Required action: Please write out word for word the opening lines of the material, including the line with "def Obligations.StepRunsFrontCommand : Prop" as the last.

======== Data for processing

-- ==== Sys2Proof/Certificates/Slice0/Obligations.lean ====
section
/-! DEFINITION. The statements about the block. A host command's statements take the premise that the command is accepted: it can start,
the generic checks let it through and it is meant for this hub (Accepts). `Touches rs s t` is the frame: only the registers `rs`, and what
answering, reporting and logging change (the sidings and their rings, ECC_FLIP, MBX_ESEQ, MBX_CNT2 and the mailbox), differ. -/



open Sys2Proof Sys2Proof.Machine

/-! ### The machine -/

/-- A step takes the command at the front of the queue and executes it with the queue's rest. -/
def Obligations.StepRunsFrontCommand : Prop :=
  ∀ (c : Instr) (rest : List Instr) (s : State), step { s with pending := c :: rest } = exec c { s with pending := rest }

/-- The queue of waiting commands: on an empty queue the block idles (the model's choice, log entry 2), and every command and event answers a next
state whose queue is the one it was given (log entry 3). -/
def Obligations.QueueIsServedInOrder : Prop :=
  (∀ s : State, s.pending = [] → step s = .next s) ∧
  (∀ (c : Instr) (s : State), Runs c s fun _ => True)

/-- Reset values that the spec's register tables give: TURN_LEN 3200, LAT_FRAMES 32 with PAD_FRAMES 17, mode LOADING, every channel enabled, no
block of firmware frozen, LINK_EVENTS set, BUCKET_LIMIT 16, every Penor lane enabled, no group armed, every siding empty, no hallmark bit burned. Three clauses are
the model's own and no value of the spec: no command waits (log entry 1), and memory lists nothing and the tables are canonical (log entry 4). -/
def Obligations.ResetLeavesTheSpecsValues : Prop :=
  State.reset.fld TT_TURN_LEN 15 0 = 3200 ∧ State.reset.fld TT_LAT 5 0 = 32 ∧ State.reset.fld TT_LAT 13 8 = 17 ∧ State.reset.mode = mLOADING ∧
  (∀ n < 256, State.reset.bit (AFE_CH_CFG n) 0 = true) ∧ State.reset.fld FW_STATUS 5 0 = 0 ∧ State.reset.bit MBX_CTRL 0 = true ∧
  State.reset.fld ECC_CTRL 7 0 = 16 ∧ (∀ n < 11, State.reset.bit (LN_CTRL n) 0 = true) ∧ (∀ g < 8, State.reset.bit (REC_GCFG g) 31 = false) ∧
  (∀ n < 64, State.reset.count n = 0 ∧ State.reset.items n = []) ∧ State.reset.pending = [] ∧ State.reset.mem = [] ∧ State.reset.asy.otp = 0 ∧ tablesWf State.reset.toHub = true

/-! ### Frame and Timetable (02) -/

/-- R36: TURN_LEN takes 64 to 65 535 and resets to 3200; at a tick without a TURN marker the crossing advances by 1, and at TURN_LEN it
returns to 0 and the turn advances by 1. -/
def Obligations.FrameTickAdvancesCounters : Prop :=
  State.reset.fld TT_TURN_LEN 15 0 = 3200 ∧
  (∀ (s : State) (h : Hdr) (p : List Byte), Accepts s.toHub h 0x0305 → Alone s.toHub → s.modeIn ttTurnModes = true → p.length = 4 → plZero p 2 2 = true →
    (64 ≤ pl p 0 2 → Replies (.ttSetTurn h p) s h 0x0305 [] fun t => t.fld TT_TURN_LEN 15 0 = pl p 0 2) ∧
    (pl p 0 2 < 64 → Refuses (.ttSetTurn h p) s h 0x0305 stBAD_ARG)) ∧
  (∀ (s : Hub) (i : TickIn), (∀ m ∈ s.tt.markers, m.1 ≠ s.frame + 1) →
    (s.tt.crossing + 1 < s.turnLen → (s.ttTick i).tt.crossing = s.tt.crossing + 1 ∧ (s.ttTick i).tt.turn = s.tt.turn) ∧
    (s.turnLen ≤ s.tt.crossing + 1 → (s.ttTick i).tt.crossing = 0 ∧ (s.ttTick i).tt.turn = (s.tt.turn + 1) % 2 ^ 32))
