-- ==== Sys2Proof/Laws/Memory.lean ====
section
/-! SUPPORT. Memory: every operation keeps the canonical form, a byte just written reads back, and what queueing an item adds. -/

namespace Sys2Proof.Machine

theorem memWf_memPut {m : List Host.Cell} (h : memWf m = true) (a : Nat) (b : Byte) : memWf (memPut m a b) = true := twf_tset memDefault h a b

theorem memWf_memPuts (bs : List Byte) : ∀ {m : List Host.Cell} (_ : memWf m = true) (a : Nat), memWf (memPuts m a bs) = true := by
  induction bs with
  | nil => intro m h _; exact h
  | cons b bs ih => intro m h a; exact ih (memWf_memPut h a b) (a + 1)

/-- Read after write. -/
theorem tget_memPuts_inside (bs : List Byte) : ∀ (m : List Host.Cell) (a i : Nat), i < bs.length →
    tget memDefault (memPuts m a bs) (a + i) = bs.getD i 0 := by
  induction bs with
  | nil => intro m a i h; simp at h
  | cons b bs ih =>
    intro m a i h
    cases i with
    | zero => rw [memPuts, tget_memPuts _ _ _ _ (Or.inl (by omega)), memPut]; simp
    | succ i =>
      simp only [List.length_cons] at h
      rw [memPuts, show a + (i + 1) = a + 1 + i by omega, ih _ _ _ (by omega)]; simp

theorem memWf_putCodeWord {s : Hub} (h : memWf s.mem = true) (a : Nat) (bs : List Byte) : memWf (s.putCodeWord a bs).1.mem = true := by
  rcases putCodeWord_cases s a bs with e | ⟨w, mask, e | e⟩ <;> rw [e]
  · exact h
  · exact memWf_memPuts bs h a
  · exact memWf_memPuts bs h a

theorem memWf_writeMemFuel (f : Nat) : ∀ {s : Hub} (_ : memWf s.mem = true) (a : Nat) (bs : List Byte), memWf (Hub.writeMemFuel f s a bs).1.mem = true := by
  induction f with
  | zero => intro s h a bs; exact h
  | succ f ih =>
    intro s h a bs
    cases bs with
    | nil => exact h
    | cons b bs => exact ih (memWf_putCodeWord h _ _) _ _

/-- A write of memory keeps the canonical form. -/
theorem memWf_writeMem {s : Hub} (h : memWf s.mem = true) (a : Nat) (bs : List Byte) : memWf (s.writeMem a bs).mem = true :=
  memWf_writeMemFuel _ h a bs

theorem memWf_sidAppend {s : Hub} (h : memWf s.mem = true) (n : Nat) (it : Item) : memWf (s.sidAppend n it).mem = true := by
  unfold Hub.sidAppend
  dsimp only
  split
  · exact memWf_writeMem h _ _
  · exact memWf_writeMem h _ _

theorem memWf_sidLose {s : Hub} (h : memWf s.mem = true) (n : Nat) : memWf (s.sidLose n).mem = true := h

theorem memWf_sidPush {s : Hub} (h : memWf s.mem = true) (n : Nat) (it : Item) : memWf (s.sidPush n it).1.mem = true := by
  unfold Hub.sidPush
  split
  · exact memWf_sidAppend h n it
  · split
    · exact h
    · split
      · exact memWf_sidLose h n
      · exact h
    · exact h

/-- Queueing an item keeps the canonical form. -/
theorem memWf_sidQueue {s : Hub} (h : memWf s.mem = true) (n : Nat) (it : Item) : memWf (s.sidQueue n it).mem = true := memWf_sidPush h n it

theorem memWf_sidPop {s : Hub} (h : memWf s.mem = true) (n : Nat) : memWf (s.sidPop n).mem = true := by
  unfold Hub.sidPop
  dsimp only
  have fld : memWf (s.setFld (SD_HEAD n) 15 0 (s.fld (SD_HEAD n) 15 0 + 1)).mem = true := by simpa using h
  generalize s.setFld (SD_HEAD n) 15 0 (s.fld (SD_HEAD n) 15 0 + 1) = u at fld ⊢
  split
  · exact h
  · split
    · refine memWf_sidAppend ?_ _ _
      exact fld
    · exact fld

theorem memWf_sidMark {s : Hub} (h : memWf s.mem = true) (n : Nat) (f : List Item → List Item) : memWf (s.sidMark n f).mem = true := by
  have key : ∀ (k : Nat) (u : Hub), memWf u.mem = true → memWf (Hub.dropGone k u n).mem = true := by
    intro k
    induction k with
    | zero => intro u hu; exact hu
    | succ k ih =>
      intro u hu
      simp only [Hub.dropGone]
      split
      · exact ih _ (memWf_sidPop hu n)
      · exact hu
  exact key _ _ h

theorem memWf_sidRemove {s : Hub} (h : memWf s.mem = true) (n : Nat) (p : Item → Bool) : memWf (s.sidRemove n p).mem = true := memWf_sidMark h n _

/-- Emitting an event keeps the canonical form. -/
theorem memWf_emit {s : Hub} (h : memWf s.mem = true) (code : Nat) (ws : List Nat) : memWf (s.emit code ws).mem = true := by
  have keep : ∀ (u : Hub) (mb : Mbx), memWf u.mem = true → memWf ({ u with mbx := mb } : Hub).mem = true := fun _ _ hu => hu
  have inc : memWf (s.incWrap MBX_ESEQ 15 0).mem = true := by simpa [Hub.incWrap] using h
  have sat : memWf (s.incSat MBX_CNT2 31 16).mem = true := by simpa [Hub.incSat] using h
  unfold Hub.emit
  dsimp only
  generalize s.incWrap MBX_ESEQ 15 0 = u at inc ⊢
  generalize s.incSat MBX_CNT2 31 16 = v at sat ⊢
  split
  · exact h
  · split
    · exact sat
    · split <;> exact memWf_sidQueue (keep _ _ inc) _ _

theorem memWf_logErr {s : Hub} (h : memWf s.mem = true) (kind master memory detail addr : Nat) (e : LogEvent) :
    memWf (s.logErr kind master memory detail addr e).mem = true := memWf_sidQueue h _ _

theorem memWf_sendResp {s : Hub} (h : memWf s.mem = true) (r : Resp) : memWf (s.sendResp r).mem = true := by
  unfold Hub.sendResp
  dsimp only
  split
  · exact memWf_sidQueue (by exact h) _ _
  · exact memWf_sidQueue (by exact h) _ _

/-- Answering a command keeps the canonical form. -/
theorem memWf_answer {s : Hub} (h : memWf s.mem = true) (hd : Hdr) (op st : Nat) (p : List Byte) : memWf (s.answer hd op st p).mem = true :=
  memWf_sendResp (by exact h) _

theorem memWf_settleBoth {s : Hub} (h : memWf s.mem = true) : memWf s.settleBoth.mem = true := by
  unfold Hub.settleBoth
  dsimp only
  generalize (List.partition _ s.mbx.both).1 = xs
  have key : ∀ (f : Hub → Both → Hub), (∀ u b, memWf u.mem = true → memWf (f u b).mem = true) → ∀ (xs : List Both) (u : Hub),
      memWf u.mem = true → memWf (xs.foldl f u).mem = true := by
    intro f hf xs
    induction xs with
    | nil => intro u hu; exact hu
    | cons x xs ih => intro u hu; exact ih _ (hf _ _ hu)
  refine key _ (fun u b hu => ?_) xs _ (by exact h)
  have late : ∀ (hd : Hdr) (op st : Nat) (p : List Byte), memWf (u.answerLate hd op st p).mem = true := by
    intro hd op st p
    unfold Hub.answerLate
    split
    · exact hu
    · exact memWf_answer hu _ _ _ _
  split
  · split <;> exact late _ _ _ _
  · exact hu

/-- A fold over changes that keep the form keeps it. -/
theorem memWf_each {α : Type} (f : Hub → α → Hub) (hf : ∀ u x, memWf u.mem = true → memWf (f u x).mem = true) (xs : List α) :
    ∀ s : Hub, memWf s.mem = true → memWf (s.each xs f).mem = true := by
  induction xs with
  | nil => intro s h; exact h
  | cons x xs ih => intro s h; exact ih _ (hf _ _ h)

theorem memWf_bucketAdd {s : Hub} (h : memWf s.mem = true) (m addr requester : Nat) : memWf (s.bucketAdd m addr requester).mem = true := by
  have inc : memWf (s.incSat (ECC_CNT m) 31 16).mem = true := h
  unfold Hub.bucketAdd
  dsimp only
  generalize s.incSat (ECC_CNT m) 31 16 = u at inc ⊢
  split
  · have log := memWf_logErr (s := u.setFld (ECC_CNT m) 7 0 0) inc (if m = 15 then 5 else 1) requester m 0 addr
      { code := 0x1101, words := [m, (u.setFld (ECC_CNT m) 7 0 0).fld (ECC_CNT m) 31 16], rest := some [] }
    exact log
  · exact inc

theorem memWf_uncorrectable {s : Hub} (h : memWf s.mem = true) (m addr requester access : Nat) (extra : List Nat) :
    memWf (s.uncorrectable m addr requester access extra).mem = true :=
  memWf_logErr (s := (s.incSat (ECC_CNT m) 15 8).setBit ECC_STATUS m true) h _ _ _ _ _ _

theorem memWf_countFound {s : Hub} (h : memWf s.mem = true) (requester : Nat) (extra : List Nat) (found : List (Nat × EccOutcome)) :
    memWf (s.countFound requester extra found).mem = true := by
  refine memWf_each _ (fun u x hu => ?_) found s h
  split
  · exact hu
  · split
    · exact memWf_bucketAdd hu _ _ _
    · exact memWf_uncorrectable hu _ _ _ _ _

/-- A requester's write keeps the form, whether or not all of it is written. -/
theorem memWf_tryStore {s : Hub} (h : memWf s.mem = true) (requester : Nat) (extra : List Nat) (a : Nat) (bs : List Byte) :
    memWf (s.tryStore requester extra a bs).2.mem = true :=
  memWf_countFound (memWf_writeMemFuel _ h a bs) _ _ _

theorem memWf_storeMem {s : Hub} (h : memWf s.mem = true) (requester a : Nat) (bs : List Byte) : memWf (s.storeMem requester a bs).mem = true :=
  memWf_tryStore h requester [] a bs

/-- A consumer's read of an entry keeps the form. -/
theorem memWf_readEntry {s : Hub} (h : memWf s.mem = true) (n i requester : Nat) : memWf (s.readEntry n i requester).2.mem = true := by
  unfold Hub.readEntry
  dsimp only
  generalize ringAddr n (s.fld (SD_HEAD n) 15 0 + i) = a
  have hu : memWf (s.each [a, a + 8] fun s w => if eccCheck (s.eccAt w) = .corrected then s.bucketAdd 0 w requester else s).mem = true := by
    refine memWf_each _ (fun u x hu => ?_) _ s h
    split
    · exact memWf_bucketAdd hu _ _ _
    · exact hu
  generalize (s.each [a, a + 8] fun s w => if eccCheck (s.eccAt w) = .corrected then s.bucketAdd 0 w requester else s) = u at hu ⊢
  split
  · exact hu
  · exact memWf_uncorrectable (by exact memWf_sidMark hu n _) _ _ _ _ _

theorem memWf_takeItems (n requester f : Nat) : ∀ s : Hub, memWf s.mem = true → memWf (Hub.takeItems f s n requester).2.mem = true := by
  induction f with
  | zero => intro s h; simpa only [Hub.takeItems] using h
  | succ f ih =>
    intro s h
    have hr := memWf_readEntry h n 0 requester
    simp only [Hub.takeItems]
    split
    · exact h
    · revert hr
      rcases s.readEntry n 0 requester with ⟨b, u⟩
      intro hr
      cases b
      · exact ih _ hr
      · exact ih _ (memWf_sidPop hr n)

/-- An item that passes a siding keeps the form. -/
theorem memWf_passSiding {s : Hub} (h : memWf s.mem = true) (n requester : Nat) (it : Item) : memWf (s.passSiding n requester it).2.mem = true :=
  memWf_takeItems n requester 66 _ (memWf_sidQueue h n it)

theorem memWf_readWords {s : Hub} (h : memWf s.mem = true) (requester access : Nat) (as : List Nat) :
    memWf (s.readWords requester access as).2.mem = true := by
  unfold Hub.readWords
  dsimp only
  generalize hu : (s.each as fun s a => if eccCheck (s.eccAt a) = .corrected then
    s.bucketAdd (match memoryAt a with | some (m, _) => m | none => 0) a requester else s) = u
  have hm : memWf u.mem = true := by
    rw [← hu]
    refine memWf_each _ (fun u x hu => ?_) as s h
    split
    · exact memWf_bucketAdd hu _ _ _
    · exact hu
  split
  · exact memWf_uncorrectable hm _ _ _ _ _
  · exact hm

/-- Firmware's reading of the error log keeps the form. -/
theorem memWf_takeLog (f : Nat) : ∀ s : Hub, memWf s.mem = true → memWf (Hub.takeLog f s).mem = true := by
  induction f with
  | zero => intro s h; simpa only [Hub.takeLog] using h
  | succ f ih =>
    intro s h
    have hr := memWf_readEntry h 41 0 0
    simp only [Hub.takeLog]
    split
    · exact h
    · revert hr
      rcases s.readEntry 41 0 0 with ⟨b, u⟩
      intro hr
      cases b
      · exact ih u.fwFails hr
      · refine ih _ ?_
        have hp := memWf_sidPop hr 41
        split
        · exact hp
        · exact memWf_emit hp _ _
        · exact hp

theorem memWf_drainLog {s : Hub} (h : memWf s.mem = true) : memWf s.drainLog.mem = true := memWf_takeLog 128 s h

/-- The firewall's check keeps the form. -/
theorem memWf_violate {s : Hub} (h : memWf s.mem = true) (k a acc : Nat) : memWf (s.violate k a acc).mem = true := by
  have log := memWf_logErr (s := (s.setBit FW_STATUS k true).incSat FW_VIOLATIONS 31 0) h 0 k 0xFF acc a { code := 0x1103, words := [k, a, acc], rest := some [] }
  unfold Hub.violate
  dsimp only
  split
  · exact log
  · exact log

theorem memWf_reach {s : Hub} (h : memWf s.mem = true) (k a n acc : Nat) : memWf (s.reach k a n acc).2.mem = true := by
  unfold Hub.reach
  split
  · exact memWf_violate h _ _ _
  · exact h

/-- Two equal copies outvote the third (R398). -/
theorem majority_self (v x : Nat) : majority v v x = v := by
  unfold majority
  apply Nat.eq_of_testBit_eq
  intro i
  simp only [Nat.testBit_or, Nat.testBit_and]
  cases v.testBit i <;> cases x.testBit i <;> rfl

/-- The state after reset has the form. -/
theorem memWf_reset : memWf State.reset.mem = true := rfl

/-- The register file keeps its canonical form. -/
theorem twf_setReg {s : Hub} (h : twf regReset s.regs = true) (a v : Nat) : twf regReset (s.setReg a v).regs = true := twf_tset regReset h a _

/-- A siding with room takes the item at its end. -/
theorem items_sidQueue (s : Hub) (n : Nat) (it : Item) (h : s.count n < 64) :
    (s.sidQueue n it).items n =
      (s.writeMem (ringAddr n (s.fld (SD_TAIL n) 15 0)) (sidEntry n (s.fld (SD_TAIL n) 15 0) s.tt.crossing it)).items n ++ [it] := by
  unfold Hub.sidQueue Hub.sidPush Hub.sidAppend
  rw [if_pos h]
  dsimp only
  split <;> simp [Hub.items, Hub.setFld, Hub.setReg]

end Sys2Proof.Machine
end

================

Problem solution:
-- ==== Sys2Proof/Certificates/Slice0/Obligations.lean ====
section
/-! DEFINITION. The statements about the block. A host command's statements take the premise that the command is accepted: it can start,
the generic checks let it through and it is meant for this hub (Accepts). `Touches rs s t` is the frame: only the registers `rs`, and what
answering, reporting and logging change (the sidings and their rings, ECC_FLIP, MBX_ESEQ, MBX_CNT2 and the mailbox), differ. -/



open Sys2Proof Sys2Proof.Machine

/-! ### The machine -/

/-- A step takes the command at the front of the queue and executes it with the queue's rest. -/
def Obligations.StepRunsFrontCommand : Prop :=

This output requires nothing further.